======== SUPPLIED RECORDS ========

-- ==== Sys2Proof/Laws/State.lean ====
section
/-! SUPPORT. Laws/State.lean: one lemma per field per named operation over the state. -/

namespace Sys2Proof.Machine

@[simp] theorem State.emit_cfg (e : BusEvent) (s : State) : (s.emit e).cfg = s.cfg := rfl
@[simp] theorem State.emit_csn (e : BusEvent) (s : State) : (s.emit e).csn = s.csn := rfl
@[simp] theorem State.emit_status (e : BusEvent) (s : State) : (s.emit e).status = s.status := rfl
@[simp] theorem State.emit_fault (e : BusEvent) (s : State) : (s.emit e).fault = s.fault := rfl
@[simp] theorem State.emit_busy (e : BusEvent) (s : State) : (s.emit e).busy = s.busy := rfl
@[simp] theorem State.emit_ident (e : BusEvent) (s : State) : (s.emit e).ident = s.ident := rfl
@[simp] theorem State.emit_sig (e : BusEvent) (s : State) : (s.emit e).sig = s.sig := rfl
@[simp] theorem State.emit_seq (e : BusEvent) (s : State) : (s.emit e).seq = s.seq := rfl
@[simp] theorem State.emit_ctr (e : BusEvent) (s : State) : (s.emit e).ctr = s.ctr := rfl
@[simp] theorem State.emit_mode (e : BusEvent) (s : State) : (s.emit e).mode = s.mode := rfl
@[simp] theorem State.emit_task (e : BusEvent) (s : State) : (s.emit e).task = s.task := rfl
@[simp] theorem State.emit_pending (e : BusEvent) (s : State) : (s.emit e).pending = s.pending := rfl
@[simp] theorem State.emit_result (e : BusEvent) (s : State) : (s.emit e).result = s.result := rfl
@[simp] theorem State.emit_sessionResult (e : BusEvent) (s : State) : (s.emit e).sessionResult = s.sessionResult := rfl
@[simp] theorem State.emit_inbox (e : BusEvent) (s : State) : (s.emit e).inbox = s.inbox := rfl
@[simp] theorem State.emit_drawn (e : BusEvent) (s : State) : (s.emit e).drawn = s.drawn := rfl
@[simp] theorem State.emit_trace (e : BusEvent) (s : State) : (s.emit e).trace = e :: s.trace := rfl

@[simp] theorem State.select_cfg (s : State) : (s.select).cfg = s.cfg := rfl
@[simp] theorem State.select_csn (s : State) : (s.select).csn = true := rfl
@[simp] theorem State.select_status (s : State) : (s.select).status = s.status := rfl
@[simp] theorem State.select_fault (s : State) : (s.select).fault = s.fault := rfl
@[simp] theorem State.select_busy (s : State) : (s.select).busy = s.busy := rfl
@[simp] theorem State.select_ident (s : State) : (s.select).ident = s.ident := rfl
@[simp] theorem State.select_sig (s : State) : (s.select).sig = s.sig := rfl
@[simp] theorem State.select_seq (s : State) : (s.select).seq = s.seq := rfl
@[simp] theorem State.select_ctr (s : State) : (s.select).ctr = s.ctr := rfl
@[simp] theorem State.select_mode (s : State) : (s.select).mode = s.mode := rfl
@[simp] theorem State.select_task (s : State) : (s.select).task = s.task := rfl
@[simp] theorem State.select_pending (s : State) : (s.select).pending = s.pending := rfl
@[simp] theorem State.select_result (s : State) : (s.select).result = s.result := rfl
@[simp] theorem State.select_sessionResult (s : State) : (s.select).sessionResult = s.sessionResult := rfl
@[simp] theorem State.select_inbox (s : State) : (s.select).inbox = s.inbox := rfl
@[simp] theorem State.select_drawn (s : State) : (s.select).drawn = s.drawn := rfl
@[simp] theorem State.select_trace (s : State) : (s.select).trace = .select :: s.trace := rfl

@[simp] theorem State.deselect_cfg (s : State) : (s.deselect).cfg = s.cfg := rfl
@[simp] theorem State.deselect_csn (s : State) : (s.deselect).csn = false := rfl
@[simp] theorem State.deselect_status (s : State) : (s.deselect).status = s.status := rfl
@[simp] theorem State.deselect_fault (s : State) : (s.deselect).fault = s.fault := rfl
@[simp] theorem State.deselect_busy (s : State) : (s.deselect).busy = s.busy := rfl
@[simp] theorem State.deselect_ident (s : State) : (s.deselect).ident = s.ident := rfl
@[simp] theorem State.deselect_sig (s : State) : (s.deselect).sig = s.sig := rfl
@[simp] theorem State.deselect_seq (s : State) : (s.deselect).seq = s.seq := rfl
@[simp] theorem State.deselect_ctr (s : State) : (s.deselect).ctr = s.ctr := rfl
@[simp] theorem State.deselect_mode (s : State) : (s.deselect).mode = s.mode := rfl
@[simp] theorem State.deselect_task (s : State) : (s.deselect).task = s.task := rfl
@[simp] theorem State.deselect_pending (s : State) : (s.deselect).pending = s.pending := rfl
@[simp] theorem State.deselect_result (s : State) : (s.deselect).result = s.result := rfl
@[simp] theorem State.deselect_sessionResult (s : State) : (s.deselect).sessionResult = s.sessionResult := rfl
@[simp] theorem State.deselect_inbox (s : State) : (s.deselect).inbox = s.inbox := rfl
@[simp] theorem State.deselect_drawn (s : State) : (s.deselect).drawn = s.drawn := rfl
@[simp] theorem State.deselect_trace (s : State) : (s.deselect).trace = .deselect :: s.trace := rfl

@[simp] theorem State.pause_cfg (t : Nat) (s : State) : (s.pause t).cfg = s.cfg := rfl
@[simp] theorem State.pause_csn (t : Nat) (s : State) : (s.pause t).csn = s.csn := rfl
@[simp] theorem State.pause_status (t : Nat) (s : State) : (s.pause t).status = s.status := rfl
@[simp] theorem State.pause_fault (t : Nat) (s : State) : (s.pause t).fault = s.fault := rfl
@[simp] theorem State.pause_busy (t : Nat) (s : State) : (s.pause t).busy = s.busy := rfl
@[simp] theorem State.pause_ident (t : Nat) (s : State) : (s.pause t).ident = s.ident := rfl
@[simp] theorem State.pause_sig (t : Nat) (s : State) : (s.pause t).sig = s.sig := rfl
@[simp] theorem State.pause_seq (t : Nat) (s : State) : (s.pause t).seq = s.seq := rfl
@[simp] theorem State.pause_ctr (t : Nat) (s : State) : (s.pause t).ctr = s.ctr := rfl
@[simp] theorem State.pause_mode (t : Nat) (s : State) : (s.pause t).mode = s.mode := rfl
@[simp] theorem State.pause_task (t : Nat) (s : State) : (s.pause t).task = s.task := rfl
@[simp] theorem State.pause_pending (t : Nat) (s : State) : (s.pause t).pending = s.pending := rfl
@[simp] theorem State.pause_result (t : Nat) (s : State) : (s.pause t).result = s.result := rfl
@[simp] theorem State.pause_sessionResult (t : Nat) (s : State) : (s.pause t).sessionResult = s.sessionResult := rfl
@[simp] theorem State.pause_inbox (t : Nat) (s : State) : (s.pause t).inbox = s.inbox := rfl
@[simp] theorem State.pause_drawn (t : Nat) (s : State) : (s.pause t).drawn = s.drawn := rfl
@[simp] theorem State.pause_trace (t : Nat) (s : State) : (s.pause t).trace = .wait t :: s.trace := rfl

@[simp] theorem State.accept_cfg (s : State) : (s.accept).cfg = s.cfg := rfl
@[simp] theorem State.accept_csn (s : State) : (s.accept).csn = s.csn := rfl
@[simp] theorem State.accept_status (s : State) : (s.accept).status = s.status := rfl
@[simp] theorem State.accept_fault (s : State) : (s.accept).fault = s.fault := rfl
@[simp] theorem State.accept_busy (s : State) : (s.accept).busy = true := rfl
@[simp] theorem State.accept_ident (s : State) : (s.accept).ident = s.ident := rfl
@[simp] theorem State.accept_sig (s : State) : (s.accept).sig = s.sig := rfl
@[simp] theorem State.accept_seq (s : State) : (s.accept).seq = s.seq := rfl
@[simp] theorem State.accept_ctr (s : State) : (s.accept).ctr = s.ctr := rfl
@[simp] theorem State.accept_mode (s : State) : (s.accept).mode = s.mode := rfl
@[simp] theorem State.accept_task (s : State) : (s.accept).task = s.task := rfl
@[simp] theorem State.accept_pending (s : State) : (s.accept).pending = s.pending := rfl
@[simp] theorem State.accept_result (s : State) : (s.accept).result = none := rfl
@[simp] theorem State.accept_sessionResult (s : State) : (s.accept).sessionResult = s.sessionResult := rfl
@[simp] theorem State.accept_inbox (s : State) : (s.accept).inbox = s.inbox := rfl
@[simp] theorem State.accept_drawn (s : State) : (s.accept).drawn = s.drawn := rfl
@[simp] theorem State.accept_trace (s : State) : (s.accept).trace = s.trace := rfl

@[simp] theorem State.finish_cfg (r : OpResult) (s : State) : (s.finish r).cfg = s.cfg := rfl
@[simp] theorem State.finish_csn (r : OpResult) (s : State) : (s.finish r).csn = s.csn := rfl
@[simp] theorem State.finish_status (r : OpResult) (s : State) : (s.finish r).status = s.status := rfl
@[simp] theorem State.finish_fault (r : OpResult) (s : State) : (s.finish r).fault = s.fault := rfl
@[simp] theorem State.finish_busy (r : OpResult) (s : State) : (s.finish r).busy = false := rfl
@[simp] theorem State.finish_ident (r : OpResult) (s : State) : (s.finish r).ident = s.ident := rfl
@[simp] theorem State.finish_sig (r : OpResult) (s : State) : (s.finish r).sig = s.sig := rfl
@[simp] theorem State.finish_seq (r : OpResult) (s : State) : (s.finish r).seq = none := rfl
@[simp] theorem State.finish_ctr (r : OpResult) (s : State) : (s.finish r).ctr = s.ctr := rfl
@[simp] theorem State.finish_mode (r : OpResult) (s : State) : (s.finish r).mode = s.mode := rfl
@[simp] theorem State.finish_task (r : OpResult) (s : State) : (s.finish r).task = s.task := rfl
@[simp] theorem State.finish_pending (r : OpResult) (s : State) : (s.finish r).pending = s.pending := rfl
@[simp] theorem State.finish_result (r : OpResult) (s : State) : (s.finish r).result = some r := rfl
@[simp] theorem State.finish_sessionResult (r : OpResult) (s : State) : (s.finish r).sessionResult = s.sessionResult := rfl
@[simp] theorem State.finish_inbox (r : OpResult) (s : State) : (s.finish r).inbox = s.inbox := rfl
@[simp] theorem State.finish_drawn (r : OpResult) (s : State) : (s.finish r).drawn = s.drawn := rfl
@[simp] theorem State.finish_trace (r : OpResult) (s : State) : (s.finish r).trace = s.trace := rfl

@[simp] theorem State.reportStored_cfg (s : State) : (s.reportStored).cfg = s.cfg := rfl
@[simp] theorem State.reportStored_csn (s : State) : (s.reportStored).csn = s.csn := rfl
@[simp] theorem State.reportStored_status (s : State) : (s.reportStored).status = s.status := rfl
@[simp] theorem State.reportStored_fault (s : State) : (s.reportStored).fault = s.fault := rfl
@[simp] theorem State.reportStored_busy (s : State) : (s.reportStored).busy = s.busy := rfl
@[simp] theorem State.reportStored_ident (s : State) : (s.reportStored).ident = s.ident := rfl
@[simp] theorem State.reportStored_sig (s : State) : (s.reportStored).sig = s.sig := rfl
@[simp] theorem State.reportStored_seq (s : State) : (s.reportStored).seq = s.seq := rfl
@[simp] theorem State.reportStored_ctr (s : State) : (s.reportStored).ctr = s.ctr := rfl
@[simp] theorem State.reportStored_mode (s : State) : (s.reportStored).mode = s.mode := rfl
@[simp] theorem State.reportStored_task (s : State) : (s.reportStored).task = s.task := rfl
@[simp] theorem State.reportStored_pending (s : State) : (s.reportStored).pending = s.pending := rfl
@[simp] theorem State.reportStored_result (s : State) : (s.reportStored).result = some (.faulted s.fault) := rfl
@[simp] theorem State.reportStored_sessionResult (s : State) : (s.reportStored).sessionResult = s.sessionResult := rfl
@[simp] theorem State.reportStored_inbox (s : State) : (s.reportStored).inbox = s.inbox := rfl
@[simp] theorem State.reportStored_drawn (s : State) : (s.reportStored).drawn = s.drawn := rfl
@[simp] theorem State.reportStored_trace (s : State) : (s.reportStored).trace = s.trace := rfl

@[simp] theorem State.beginTxn_cfg (p : Pos) (o : List Byte) (s : State) : (s.beginTxn p o).cfg = s.cfg := rfl
@[simp] theorem State.beginTxn_csn (p : Pos) (o : List Byte) (s : State) : (s.beginTxn p o).csn = true := rfl
@[simp] theorem State.beginTxn_status (p : Pos) (o : List Byte) (s : State) : (s.beginTxn p o).status = s.status := rfl
@[simp] theorem State.beginTxn_fault (p : Pos) (o : List Byte) (s : State) : (s.beginTxn p o).fault = s.fault := rfl
@[simp] theorem State.beginTxn_busy (p : Pos) (o : List Byte) (s : State) : (s.beginTxn p o).busy = s.busy := rfl
@[simp] theorem State.beginTxn_ident (p : Pos) (o : List Byte) (s : State) : (s.beginTxn p o).ident = s.ident := rfl
@[simp] theorem State.beginTxn_sig (p : Pos) (o : List Byte) (s : State) : (s.beginTxn p o).sig = s.sig := rfl
@[simp] theorem State.beginTxn_seq (p : Pos) (o : List Byte) (s : State) : (s.beginTxn p o).seq = some ⟨p, Txn.start o⟩ := rfl
@[simp] theorem State.beginTxn_ctr (p : Pos) (o : List Byte) (s : State) : (s.beginTxn p o).ctr = s.ctr := rfl
@[simp] theorem State.beginTxn_mode (p : Pos) (o : List Byte) (s : State) : (s.beginTxn p o).mode = s.mode := rfl
@[simp] theorem State.beginTxn_task (p : Pos) (o : List Byte) (s : State) : (s.beginTxn p o).task = s.task := rfl
@[simp] theorem State.beginTxn_pending (p : Pos) (o : List Byte) (s : State) : (s.beginTxn p o).pending = s.pending := rfl
@[simp] theorem State.beginTxn_result (p : Pos) (o : List Byte) (s : State) : (s.beginTxn p o).result = s.result := rfl
@[simp] theorem State.beginTxn_sessionResult (p : Pos) (o : List Byte) (s : State) : (s.beginTxn p o).sessionResult = s.sessionResult := rfl
@[simp] theorem State.beginTxn_inbox (p : Pos) (o : List Byte) (s : State) : (s.beginTxn p o).inbox = s.inbox := rfl
@[simp] theorem State.beginTxn_drawn (p : Pos) (o : List Byte) (s : State) : (s.beginTxn p o).drawn = s.drawn := rfl
@[simp] theorem State.beginTxn_trace (p : Pos) (o : List Byte) (s : State) : (s.beginTxn p o).trace = .select :: s.trace := rfl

========

§ **PROBLEM STATEMENT**
Reproduce, character for character, only the lines of the preceding data that start at the line with "(s.select).trace = .select :: s.trace := rfl" and end at the line with "(s.deselect).csn = false := rfl", both included.

§ **TASK SOLUTION**
@[simp] theorem State.select_trace (s : State) : (s.select).trace = .select :: s.trace := rfl

@[simp] theorem State.deselect_cfg (s : State) : (s.deselect).cfg = s.cfg := rfl
@[simp] theorem State.deselect_csn (s : State) : (s.deselect).csn = false := rfl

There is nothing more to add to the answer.